START RECORDS

/-- The builder (Table 3-1, R52). A build under way holds its snapshot, the stale mark and what remains, in
µs, of the bound of R51. -/
inductive Builder where
  | idle
  | building (snapshot : List Candidate) (stale : Bool) (left : Nat)
  | ready (shadow : Shadow)
deriving DecidableEq, Repr

/-- The Calendar: the active calendar, whose cycle length is the number of its slots (R42), the builder with
the shadow, and the generation counter (R43). -/
structure Calendar where
  active : List Slot
  builder : Builder
  generation : BitVec 16
deriving DecidableEq, Repr

/-! ### Frame Sequencer (Chapter 4) -/

/-- The Sensor Link's answer to a setup (Table 4-1). -/
inductive LinkResult where
  | none
  | complete
  | failed
deriving DecidableEq, Repr

/-- The reasons of a drop (Table 4-3). -/
inductive DropReason where
  | late
  | link
  | stall
  | halt
deriving DecidableEq, Repr

/-- The outcome of a frame, fixed at its close. -/
inductive FrameOutcome where
  | normal
  | dropped (reason : DropReason)
deriving DecidableEq, Repr

/-- The statistics of a frame (R106). -/
structure Statistics where
  mean : Nat
  histogram : Vector Nat 8
  clipShare : Nat
deriving DecidableEq, Repr

/-- A frame context (Table 4-1). -/
structure FrameContext where
  slotIndex : Nat
  generation : BitVec 16
  profile : Fin 16
  stepIndex : Nat
  subscribers : List Subscriber
  exposure : Nat
  gain : Nat
  window : Window
  linkResult : LinkResult
  frameNumber : Option (BitVec 32)
  triggerTime : Option (BitVec 32)
  clamped : Bool
  tuning : Bool
  sizeMismatch : Bool
  outcome : Option FrameOutcome
  statistics : Option Statistics
deriving DecidableEq, Repr

/-- The states of a context in the next-slot place (Table 4-2). -/
inductive NextState where
  | setup
  | armed
deriving DecidableEq, Repr

/-- The context in the next-slot place, with the serial number that names its setup (R74). -/
structure NextFrame where
  state : NextState
  setup : Nat
  context : FrameContext
deriving DecidableEq, Repr

/-- The states of a context in the present-slot place (Table 4-2). CLOSED lasts only within a happening. -/
inductive PresentState where
  | exposing
  | readout
deriving DecidableEq, Repr

/-- The context in the present-slot place. -/
structure PresentFrame where
  state : PresentState
  context : FrameContext
deriving DecidableEq, Repr

/-- The slot position (R67). -/
inductive SlotPosition where
  | absent
  | beforeSlot0
  | slot (index : Nat)
deriving DecidableEq, Repr

/-- The Frame Sequencer (R66 to R86). The timers hold what remains in µs and are absent while stopped;
`nextIndex` is the next index worked out at the last setup point (R67), `setupDone` says that the setup
point of this slot has fallen (R72), and `trigger` is what remains, in µs, of the pulse on TRIG. -/
structure Sequencer where
  slotTimer : Option Nat
  position : SlotPosition
  nextIndex : Nat
  setupDone : Bool
  next : Option NextFrame
  present : Option PresentFrame
  exposureTimer : Option Nat
  frameNumber : BitVec 32
  linkFailures : Nat
  stallFailures : Nat
  nextSetup : Nat
  trigger : Nat
deriving DecidableEq, Repr

/-! ### Frame Pass (Chapter 6) -/

/-- The accumulators of Table 6-1. -/
structure Accumulators where
  pixelCount : Nat
  levelSum : Nat
  bins : Vector Nat 8
  clipCount : Nat
  lineCount : Nat
  lengthFault : Bool
deriving DecidableEq, Repr

/-- Frame Pass and its states (R103); it holds the accumulators and the 64 header bytes of the frame it
serves. `cut` says, in TAKING, that the last line was cut at the happening that is to end TAKING (R105), and
in WAITING_END that the stray frame start which ended TAKING so cut a line short (R107). -/
inductive FramePass where
  | idle
  | taking (acc : Accumulators) (header : List Byte) (cut : Bool)
  | waitingEnd (acc : Accumulators) (header : List Byte) (cut : Bool)
deriving DecidableEq, Repr

/-- The video output: its frame-valid signal and the line last sent in the output frame under way. -/
structure VideoOutput where
  frameValid : Bool
  line : List Pixel
deriving DecidableEq, Repr

/-! ### Sensor Link (Chapter 7) -/

/-- The six parameter kinds, in the fixed order of R115. -/
inductive ParamKind where
  | exposure | gain | cropX | cropY | cropW | cropH
deriving DecidableEq, Repr

/-- One value for each parameter kind. -/
structure PerKind (α : Type) where
  exposure : α
  gain : α
  cropX : α
  cropY : α
  cropW : α
  cropH : α
deriving DecidableEq, Repr

/-- The sensor description (Table 7-1): I2C address, size in pixels, readout time in µs, line time in ns. -/
structure SensorDescription where
  address : BitVec 7
  width : Nat
  height : Nat
  readout : Nat
  lineTime : Nat
deriving DecidableEq, Repr

/-- An entry of the sensor map (R115). -/
structure MapEntry where
  register : BitVec 16
  count : Nat
deriving DecidableEq, Repr

/-- What a transaction does after its register address: send data bytes (R121) or receive some (R124). -/
inductive TransactionData where
  | write (bytes : List Byte)
  | read (count : Nat)
deriving DecidableEq, Repr

/-- A transaction on the I2C bus, with what remains, in µs, of the longest it can take (R121, R124). -/
structure Transaction where
  address : BitVec 7
  register : BitVec 16
  data : TransactionData
  left : Nat
deriving DecidableEq, Repr

/-- An element of a write list (R120): the kind, its fitted value, and the map entry it goes to. -/
structure RegisterWrite where
  kind : ParamKind
  value : Nat
  register : BitVec 16
  count : Nat
deriving DecidableEq, Repr

/-- The work of one setup (R120): the writes still to be made, the first being the one in hand; whether that
one is at its retry (R122); the transaction on the bus, if any; and what remains, in µs, of the time within
which the next transaction begins (R121). -/
structure SetupWork where
  setup : Nat
  writes : List RegisterWrite
  retry : Bool
  bus : Option Transaction
  left : Nat
deriving DecidableEq, Repr

/-- The operation of a direct command (R124, R125). -/
inductive DirectOp where
  | read (register : BitVec 16) (count : Nat)
  | write (register : BitVec 16) (bytes : List Byte)
deriving DecidableEq, Repr

/-- A direct command: its port, its serial number there, and its operation. -/
structure DirectCommand where
  port : HostId
  serial : Nat
  op : DirectOp
deriving DecidableEq, Repr

/-- The work of one direct command (R124, R125). -/
structure DirectWork where
  command : DirectCommand
  retry : Bool
  bus : Option Transaction
  left : Nat
deriving DecidableEq, Repr

/-- The transaction of ended work on the bus (R123, R126), and the kind and value it records in the shadow;
none for a direct command, and none once a START has been taken since it began (R118). -/
structure DrainWork where
  bus : Transaction
  records : Option (ParamKind × Nat)
deriving DecidableEq, Repr

/-- The states of the Sensor Link (R119). -/
inductive LinkState where
  | idle
  | setup (work : SetupWork)
  | direct (work : DirectWork)
  | draining (work : DrainWork)
deriving DecidableEq, Repr

/-- A setup as the Frame Sequencer hands it (R73). -/
structure SetupRequest where
  setup : Nat
  exposure : Nat
  gain : Nat
  window : Window
deriving DecidableEq, Repr

/-- The one piece of work that can wait for a drain (R119). -/
inductive WaitingWork where
  | setup (request : SetupRequest)
  | direct (command : DirectCommand)
deriving DecidableEq, Repr

/-- The Sensor Link (R114, R115, R118, R119). In the shadow, none is the mark unknown. -/
structure SensorLink where
  description : SensorDescription
  map : PerKind MapEntry
  shadow : PerKind (Option Nat)
  state : LinkState
  waiting : Option WaitingWork
deriving DecidableEq, Repr

/-! ### Delivery (Chapter 8) -/

/-- A record (Table 8-1). LOSS is set exactly when the lost count is present. -/
structure Record where
  frameNumber : BitVec 32
  generation : BitVec 16
  slotIndex : Nat
  profile : Fin 16
  stepIndex : Nat
  tags : List Nat
  exposure : Nat
  gain : Nat
  outcome : FrameOutcome
  clamped : Bool
  tuning : Bool
  sizeMismatch : Bool
  lost : Option Nat
  statistics : Option Statistics
  arrival : BitVec 32
deriving DecidableEq, Repr

/-- A host's record queue and its companions (R130). The hold limit is in ms, 0 for none. -/
structure Mailbox where
  queue : List Record
  pendingLoss : Nat
  lastDiscarded : BitVec 32
  holdLimit : Nat
deriving DecidableEq, Repr

/-- Delivery: the four record queues and the record clock (R129). -/
structure Delivery where
  boxes : PerHost Mailbox
  clock : BitVec 32
deriving DecidableEq, Repr

/-! ### Engine Control (Chapter 10) -/

/-- The engine states (R167). -/
inductive EngineState where
  | stopped | running | stopping | halted
deriving DecidableEq, Repr

/-- The fault code (R167). -/
inductive FaultCode where
  | none | sensorLink | sensorStall
deriving DecidableEq, Repr

/-- The configuration claim while it is held: the holder and what remains on the claim timer, in µs (R161,
R162). -/
structure Claim where
  holder : HostId
  timer : Nat
deriving DecidableEq, Repr

/-- A host's quotas (R166). -/
structure Quota where
  requests : Nat
  profiles : Nat
deriving DecidableEq, Repr

/-- Engine Control (R161 to R170). `stopWaiting` is the STOP command, by port and serial number, that waits
for the frame in flight (R169). Slot period in µs, claim expiry in ms. -/
structure Engine where
  state : EngineState
  fault : FaultCode
  slotPeriod : Nat
  claimExpiry : Nat
  quotas : PerHost Quota
  claim : Option Claim
  stopWaiting : Option (HostId × Nat)
deriving DecidableEq, Repr

/-! ### The part -/

/-- The state of the part. `pending` is the queue of the commands that wait, first in, first out;
`resetHeld` says that the RESET pin is low (R160); `freeIndex` is the MODEL's own counter, which numbers the
free values it has used (assumption 9). -/
structure State where
  pending : List Instr
  ports : PerHost Port
  requests : RequestManager
  profiles : Vector (Option Profile) 16
  calendar : Calendar
  sequencer : Sequencer
  framePass : FramePass
  videoOut : VideoOutput
  link : SensorLink
  delivery : Delivery
  engine : Engine
  resetHeld : Bool
  freeIndex : Nat
deriving DecidableEq, Repr

/-- The reasons a step can stop with a fault. There is none: the part itself never stops, and its own
faults, SENSOR_LINK and SENSOR_STALL, are state (R167). -/
inductive Fault where
deriving DecidableEq, Repr

/-- The reasons a step can be refused. -/
inductive Refusal where
  /-- Raised by `exec` for a command that has no meaning yet. No command is left so. Safe: a refused step
  has no next state, so nothing can be proved of one. -/
  | notModelled (mnemonic : String)
deriving DecidableEq, Repr

/-! ### Power-on -/

/-- A port at power-on (R160). -/
def Port.atReset : Port :=
  { attached := false, buffer := .empty, discarded := false, notices := [], mask := 0,
    detaching := none, hrstLow := false, handed := [], answers := [], nextSerial := 0,
    select := none, shiftedOut := [] }

/-- A host's record queue at power-on (R140). -/
def Mailbox.atReset : Mailbox :=
  { queue := [], pendingLoss := 0, lastDiscarded := 0, holdLimit := 0 }

/-- The quotas of a host at power-on (R166). -/
def Quota.atReset : Quota := { requests := 8, profiles := 4 }

/-- An entry of the sensor map at power-on (R115). -/
def MapEntry.atReset : MapEntry := { register := 0, count := 0 }

/-- The machine right after reset: every block in the state its chapter gives for power-on, the RESET pin
high again (assumption 2), no command waiting. R160, R3, R24, R44, R66, R67, R71, R81, R86, R103, R114,
R115, R118, R119, R140, R161, R164, R166, R167. -/
def State.reset : State :=
  { pending := []
    ports := ⟨.atReset, .atReset, .atReset, .atReset⟩
    requests := { table := [], counter := 0 }
    profiles := Vector.replicate 16 none
    calendar := { active := [.idle], builder := .idle, generation := 0 }
    sequencer :=
      { slotTimer := none, position := .absent, nextIndex := 0, setupDone := false, next := none,
        present := none, exposureTimer := none, frameNumber := 0, linkFailures := 0,
        stallFailures := 0, nextSetup := 0, trigger := 0 }
    framePass := .idle
    videoOut := { frameValid := false, line := [] }
    link :=
      { description :=
          { address := 0x36, width := 1280, height := 960, readout := 16000, lineTime := 16700 }
        map := ⟨.atReset, .atReset, .atReset, .atReset, .atReset, .atReset⟩
        shadow := ⟨none, none, none, none, none, none⟩
        state := .idle
        waiting := none }
    delivery := { boxes := ⟨.atReset, .atReset, .atReset, .atReset⟩, clock := 0 }
    engine :=
      { state := .stopped, fault := .none, slotPeriod := 33333, claimExpiry := 5000,
        quotas := ⟨.atReset, .atReset, .atReset, .atReset⟩, claim := none, stopWaiting := none }
    resetHeld := false
    freeIndex := 0 }

end Sys2Proof.Machine
end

END RECORDS

In the data above, how many lines hold the string "NextState"? Give the number by itself.

2